Dataset items
━━━━━━━━━━━━━━━━━━━━━━━━━━━━━━
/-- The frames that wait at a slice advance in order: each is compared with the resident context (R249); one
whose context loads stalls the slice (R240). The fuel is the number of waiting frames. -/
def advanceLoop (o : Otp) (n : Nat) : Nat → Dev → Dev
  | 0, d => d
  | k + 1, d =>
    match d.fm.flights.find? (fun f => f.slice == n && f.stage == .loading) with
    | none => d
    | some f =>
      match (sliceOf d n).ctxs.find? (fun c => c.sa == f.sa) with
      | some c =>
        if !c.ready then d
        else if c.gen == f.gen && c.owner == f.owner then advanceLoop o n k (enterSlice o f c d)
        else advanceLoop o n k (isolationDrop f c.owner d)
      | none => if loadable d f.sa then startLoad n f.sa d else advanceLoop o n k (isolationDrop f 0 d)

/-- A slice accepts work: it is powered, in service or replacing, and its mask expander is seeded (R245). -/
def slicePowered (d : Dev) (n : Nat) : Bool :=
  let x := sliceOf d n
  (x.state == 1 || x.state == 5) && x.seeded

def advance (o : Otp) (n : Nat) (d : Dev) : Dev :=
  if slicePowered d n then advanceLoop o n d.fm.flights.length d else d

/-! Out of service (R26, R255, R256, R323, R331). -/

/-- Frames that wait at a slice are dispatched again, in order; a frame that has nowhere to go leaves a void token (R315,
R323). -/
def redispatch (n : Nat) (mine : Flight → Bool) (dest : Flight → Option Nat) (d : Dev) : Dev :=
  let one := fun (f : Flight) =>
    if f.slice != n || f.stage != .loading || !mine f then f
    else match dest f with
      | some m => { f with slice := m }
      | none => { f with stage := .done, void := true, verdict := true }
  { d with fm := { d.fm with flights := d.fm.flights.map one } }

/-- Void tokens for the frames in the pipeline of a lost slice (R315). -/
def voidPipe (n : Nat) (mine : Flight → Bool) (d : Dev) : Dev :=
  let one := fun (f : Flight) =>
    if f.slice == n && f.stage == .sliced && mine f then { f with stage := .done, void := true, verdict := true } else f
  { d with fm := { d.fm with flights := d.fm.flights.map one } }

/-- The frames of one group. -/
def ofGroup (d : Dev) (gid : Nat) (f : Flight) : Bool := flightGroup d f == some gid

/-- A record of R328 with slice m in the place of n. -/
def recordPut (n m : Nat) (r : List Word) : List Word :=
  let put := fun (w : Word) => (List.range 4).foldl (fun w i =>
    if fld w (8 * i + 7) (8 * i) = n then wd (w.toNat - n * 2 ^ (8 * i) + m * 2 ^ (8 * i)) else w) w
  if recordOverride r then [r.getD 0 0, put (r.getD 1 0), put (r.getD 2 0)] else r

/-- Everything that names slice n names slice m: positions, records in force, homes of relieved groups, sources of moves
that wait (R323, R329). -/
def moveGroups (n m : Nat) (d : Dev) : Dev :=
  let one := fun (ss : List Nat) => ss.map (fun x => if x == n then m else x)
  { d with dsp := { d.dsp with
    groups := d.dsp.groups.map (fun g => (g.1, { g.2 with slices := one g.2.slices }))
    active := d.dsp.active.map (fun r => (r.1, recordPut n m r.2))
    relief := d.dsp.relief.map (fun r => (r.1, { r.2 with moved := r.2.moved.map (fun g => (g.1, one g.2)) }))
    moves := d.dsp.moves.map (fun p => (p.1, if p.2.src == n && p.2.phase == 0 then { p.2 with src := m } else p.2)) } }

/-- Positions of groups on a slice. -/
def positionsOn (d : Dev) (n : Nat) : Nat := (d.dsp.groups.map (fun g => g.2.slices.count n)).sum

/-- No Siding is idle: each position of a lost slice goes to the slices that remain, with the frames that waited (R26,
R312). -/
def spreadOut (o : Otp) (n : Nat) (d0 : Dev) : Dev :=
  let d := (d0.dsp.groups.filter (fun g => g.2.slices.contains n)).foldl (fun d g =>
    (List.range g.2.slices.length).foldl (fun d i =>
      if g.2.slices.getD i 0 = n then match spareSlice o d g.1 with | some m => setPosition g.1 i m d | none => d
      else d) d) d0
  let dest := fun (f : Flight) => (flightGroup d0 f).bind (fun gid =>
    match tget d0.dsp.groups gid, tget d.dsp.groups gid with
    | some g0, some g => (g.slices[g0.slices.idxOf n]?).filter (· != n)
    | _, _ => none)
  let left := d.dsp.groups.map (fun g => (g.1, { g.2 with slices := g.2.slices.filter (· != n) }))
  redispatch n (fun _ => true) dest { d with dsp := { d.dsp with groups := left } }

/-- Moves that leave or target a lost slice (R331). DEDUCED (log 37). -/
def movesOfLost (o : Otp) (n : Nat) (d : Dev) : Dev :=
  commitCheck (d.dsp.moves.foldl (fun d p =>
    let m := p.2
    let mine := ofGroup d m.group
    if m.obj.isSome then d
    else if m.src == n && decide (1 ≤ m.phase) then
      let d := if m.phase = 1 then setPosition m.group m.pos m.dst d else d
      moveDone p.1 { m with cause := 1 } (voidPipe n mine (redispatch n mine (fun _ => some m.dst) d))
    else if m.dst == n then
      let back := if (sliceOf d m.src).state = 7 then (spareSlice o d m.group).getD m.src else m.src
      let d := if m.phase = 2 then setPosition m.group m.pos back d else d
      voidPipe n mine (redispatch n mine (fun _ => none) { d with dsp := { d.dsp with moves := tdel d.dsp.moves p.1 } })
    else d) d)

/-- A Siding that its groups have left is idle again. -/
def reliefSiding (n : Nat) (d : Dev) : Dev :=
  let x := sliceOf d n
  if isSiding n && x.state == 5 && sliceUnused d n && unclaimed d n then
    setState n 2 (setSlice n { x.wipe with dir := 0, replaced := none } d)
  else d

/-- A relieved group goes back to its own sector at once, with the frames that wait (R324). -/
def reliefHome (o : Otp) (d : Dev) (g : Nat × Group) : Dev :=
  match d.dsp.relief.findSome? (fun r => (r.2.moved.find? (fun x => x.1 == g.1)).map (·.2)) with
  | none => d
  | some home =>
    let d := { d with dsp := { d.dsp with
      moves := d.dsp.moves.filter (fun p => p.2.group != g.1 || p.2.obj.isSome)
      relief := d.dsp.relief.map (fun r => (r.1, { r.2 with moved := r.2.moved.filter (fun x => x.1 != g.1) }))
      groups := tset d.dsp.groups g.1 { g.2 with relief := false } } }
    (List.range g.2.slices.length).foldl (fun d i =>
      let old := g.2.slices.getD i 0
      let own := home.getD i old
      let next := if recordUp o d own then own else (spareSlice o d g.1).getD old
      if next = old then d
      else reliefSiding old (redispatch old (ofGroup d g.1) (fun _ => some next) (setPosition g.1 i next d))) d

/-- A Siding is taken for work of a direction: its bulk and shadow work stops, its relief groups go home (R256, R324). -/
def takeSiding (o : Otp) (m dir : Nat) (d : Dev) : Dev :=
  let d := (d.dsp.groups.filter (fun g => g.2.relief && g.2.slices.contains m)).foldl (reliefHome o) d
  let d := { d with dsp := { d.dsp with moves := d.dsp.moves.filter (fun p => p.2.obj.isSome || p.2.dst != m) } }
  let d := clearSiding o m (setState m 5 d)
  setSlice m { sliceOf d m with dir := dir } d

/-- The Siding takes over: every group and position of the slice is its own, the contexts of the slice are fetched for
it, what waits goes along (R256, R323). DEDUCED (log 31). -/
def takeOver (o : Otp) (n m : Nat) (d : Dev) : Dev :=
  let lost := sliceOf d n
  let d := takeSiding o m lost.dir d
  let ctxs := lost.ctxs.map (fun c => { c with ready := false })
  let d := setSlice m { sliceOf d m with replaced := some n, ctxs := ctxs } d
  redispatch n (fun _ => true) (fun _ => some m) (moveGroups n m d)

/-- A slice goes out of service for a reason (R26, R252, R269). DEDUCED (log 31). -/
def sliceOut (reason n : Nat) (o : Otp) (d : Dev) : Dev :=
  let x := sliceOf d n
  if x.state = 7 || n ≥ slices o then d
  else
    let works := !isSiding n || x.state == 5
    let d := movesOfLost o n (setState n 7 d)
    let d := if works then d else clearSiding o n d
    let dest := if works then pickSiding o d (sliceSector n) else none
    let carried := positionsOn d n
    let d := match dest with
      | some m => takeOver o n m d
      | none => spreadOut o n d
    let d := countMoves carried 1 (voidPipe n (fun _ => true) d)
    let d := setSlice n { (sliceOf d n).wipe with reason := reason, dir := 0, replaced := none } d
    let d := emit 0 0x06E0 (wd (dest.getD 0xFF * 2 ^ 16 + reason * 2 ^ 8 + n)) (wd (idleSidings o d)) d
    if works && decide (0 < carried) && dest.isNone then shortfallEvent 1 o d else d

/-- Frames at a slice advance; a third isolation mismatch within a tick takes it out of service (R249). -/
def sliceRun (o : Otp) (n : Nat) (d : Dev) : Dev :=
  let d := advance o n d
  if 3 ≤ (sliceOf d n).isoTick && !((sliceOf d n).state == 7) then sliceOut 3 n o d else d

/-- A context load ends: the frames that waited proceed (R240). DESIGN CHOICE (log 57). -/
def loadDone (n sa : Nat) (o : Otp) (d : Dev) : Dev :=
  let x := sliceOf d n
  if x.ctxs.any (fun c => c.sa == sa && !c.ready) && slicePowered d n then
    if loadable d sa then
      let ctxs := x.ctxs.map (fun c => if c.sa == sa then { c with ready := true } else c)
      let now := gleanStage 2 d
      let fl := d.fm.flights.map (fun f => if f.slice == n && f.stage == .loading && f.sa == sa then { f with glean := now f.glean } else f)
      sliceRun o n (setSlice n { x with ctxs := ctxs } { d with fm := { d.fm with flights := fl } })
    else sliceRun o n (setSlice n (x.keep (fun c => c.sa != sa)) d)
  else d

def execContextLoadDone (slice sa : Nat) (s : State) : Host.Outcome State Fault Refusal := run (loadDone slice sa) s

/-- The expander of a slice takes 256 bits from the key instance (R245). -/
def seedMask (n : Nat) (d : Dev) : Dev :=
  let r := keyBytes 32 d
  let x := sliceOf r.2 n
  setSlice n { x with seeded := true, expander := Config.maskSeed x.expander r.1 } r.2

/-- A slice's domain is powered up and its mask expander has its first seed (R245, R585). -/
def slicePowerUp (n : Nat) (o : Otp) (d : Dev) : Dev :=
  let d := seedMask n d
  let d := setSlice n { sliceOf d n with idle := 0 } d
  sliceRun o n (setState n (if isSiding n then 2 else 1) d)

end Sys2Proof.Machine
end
━━━━━━━━━━━━━━━━━━━━━━━━━━━━━━
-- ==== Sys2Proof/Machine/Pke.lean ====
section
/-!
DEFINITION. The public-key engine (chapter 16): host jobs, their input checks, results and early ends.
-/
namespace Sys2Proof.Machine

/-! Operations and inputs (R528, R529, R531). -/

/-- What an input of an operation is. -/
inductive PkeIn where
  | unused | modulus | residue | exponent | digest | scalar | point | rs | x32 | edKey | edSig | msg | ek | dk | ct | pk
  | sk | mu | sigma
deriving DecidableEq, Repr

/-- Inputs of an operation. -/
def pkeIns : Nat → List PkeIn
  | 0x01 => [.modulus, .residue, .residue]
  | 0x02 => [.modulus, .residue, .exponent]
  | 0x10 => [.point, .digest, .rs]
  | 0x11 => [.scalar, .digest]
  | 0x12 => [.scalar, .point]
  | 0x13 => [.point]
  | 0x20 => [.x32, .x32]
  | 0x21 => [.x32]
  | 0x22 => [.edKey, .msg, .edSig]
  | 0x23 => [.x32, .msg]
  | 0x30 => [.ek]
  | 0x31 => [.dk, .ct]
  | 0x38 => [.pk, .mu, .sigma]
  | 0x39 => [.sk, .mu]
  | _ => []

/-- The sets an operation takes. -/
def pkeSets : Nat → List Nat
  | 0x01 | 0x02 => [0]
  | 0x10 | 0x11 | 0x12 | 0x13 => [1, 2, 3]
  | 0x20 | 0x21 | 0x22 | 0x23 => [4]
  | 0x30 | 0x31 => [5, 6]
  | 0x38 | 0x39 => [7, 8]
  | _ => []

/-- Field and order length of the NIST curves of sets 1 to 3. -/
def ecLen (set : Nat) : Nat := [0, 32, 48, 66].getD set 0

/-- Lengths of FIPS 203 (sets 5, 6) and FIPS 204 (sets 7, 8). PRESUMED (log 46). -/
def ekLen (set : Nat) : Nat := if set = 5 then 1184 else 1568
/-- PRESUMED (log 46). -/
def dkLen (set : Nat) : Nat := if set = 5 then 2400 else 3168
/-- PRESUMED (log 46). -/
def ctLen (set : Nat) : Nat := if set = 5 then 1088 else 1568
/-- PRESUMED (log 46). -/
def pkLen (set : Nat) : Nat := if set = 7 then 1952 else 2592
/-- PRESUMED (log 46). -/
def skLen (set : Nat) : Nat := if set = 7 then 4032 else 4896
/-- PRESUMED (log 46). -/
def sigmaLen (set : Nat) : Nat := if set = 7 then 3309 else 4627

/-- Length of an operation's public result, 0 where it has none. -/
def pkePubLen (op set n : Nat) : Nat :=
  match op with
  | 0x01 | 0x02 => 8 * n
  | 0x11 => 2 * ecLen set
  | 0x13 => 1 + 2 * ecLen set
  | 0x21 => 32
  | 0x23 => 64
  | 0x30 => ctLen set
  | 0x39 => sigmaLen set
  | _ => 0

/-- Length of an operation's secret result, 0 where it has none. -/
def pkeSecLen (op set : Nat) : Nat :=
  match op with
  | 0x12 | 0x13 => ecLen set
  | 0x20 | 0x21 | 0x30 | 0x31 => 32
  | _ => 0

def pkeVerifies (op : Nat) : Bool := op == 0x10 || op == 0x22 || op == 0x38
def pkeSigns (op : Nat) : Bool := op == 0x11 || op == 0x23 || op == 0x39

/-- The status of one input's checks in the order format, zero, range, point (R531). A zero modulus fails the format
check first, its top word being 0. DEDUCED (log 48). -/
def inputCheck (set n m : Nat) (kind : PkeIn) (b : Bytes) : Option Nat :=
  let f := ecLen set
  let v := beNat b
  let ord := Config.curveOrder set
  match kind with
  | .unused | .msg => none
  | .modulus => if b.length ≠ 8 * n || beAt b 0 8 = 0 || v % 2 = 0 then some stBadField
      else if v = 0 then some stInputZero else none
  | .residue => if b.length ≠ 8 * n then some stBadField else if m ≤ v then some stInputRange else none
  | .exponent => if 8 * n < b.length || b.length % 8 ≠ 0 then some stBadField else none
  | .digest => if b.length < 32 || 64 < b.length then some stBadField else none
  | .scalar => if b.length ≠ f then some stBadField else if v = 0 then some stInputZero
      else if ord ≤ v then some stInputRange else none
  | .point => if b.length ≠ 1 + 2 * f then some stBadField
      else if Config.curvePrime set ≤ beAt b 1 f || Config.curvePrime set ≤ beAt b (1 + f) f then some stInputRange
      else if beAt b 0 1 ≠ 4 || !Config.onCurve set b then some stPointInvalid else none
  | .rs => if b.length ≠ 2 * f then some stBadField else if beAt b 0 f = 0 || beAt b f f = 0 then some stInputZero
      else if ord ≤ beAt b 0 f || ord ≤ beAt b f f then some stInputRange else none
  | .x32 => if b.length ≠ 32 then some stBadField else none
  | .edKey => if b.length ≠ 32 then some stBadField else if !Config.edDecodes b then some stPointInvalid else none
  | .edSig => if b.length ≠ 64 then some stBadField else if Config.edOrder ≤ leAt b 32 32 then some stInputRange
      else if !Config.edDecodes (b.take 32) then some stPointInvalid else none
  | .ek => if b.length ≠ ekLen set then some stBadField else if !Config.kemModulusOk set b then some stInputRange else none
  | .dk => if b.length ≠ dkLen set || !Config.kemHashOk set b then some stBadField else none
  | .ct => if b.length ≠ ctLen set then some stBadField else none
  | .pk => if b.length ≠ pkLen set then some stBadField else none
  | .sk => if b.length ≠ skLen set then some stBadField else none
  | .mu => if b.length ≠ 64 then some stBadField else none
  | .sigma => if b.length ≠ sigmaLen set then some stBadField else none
━━━━━━━━━━━━━━━━━━━━━━━━━━━━━━
Your instructions:
Out of the data above, transcribe exactly and only the lines starting with the line that has "secret result, 0 where it has none. -/" and going on through the line that has "else if !Config.edDecodes (b.take", both included.

Solution to this exercise:
/-- Length of an operation's secret result, 0 where it has none. -/
def pkeSecLen (op set : Nat) : Nat :=
  match op with
  | 0x12 | 0x13 => ecLen set
  | 0x20 | 0x21 | 0x30 | 0x31 => 32
  | _ => 0

def pkeVerifies (op : Nat) : Bool := op == 0x10 || op == 0x22 || op == 0x38
def pkeSigns (op : Nat) : Bool := op == 0x11 || op == 0x23 || op == 0x39

/-- The status of one input's checks in the order format, zero, range, point (R531). A zero modulus fails the format
check first, its top word being 0. DEDUCED (log 48). -/
def inputCheck (set n m : Nat) (kind : PkeIn) (b : Bytes) : Option Nat :=
  let f := ecLen set
  let v := beNat b
  let ord := Config.curveOrder set
  match kind with
  | .unused | .msg => none
  | .modulus => if b.length ≠ 8 * n || beAt b 0 8 = 0 || v % 2 = 0 then some stBadField
      else if v = 0 then some stInputZero else none
  | .residue => if b.length ≠ 8 * n then some stBadField else if m ≤ v then some stInputRange else none
  | .exponent => if 8 * n < b.length || b.length % 8 ≠ 0 then some stBadField else none
  | .digest => if b.length < 32 || 64 < b.length then some stBadField else none
  | .scalar => if b.length ≠ f then some stBadField else if v = 0 then some stInputZero
      else if ord ≤ v then some stInputRange else none
  | .point => if b.length ≠ 1 + 2 * f then some stBadField
      else if Config.curvePrime set ≤ beAt b 1 f || Config.curvePrime set ≤ beAt b (1 + f) f then some stInputRange
      else if beAt b 0 1 ≠ 4 || !Config.onCurve set b then some stPointInvalid else none
  | .rs => if b.length ≠ 2 * f then some stBadField else if beAt b 0 f = 0 || beAt b f f = 0 then some stInputZero
      else if ord ≤ beAt b 0 f || ord ≤ beAt b f f then some stInputRange else none
  | .x32 => if b.length ≠ 32 then some stBadField else none
  | .edKey => if b.length ≠ 32 then some stBadField else if !Config.edDecodes b then some stPointInvalid else none
  | .edSig => if b.length ≠ 64 then some stBadField else if Config.edOrder ≤ leAt b 32 32 then some stInputRange
      else if !Config.edDecodes (b.take 32) then some stPointInvalid else none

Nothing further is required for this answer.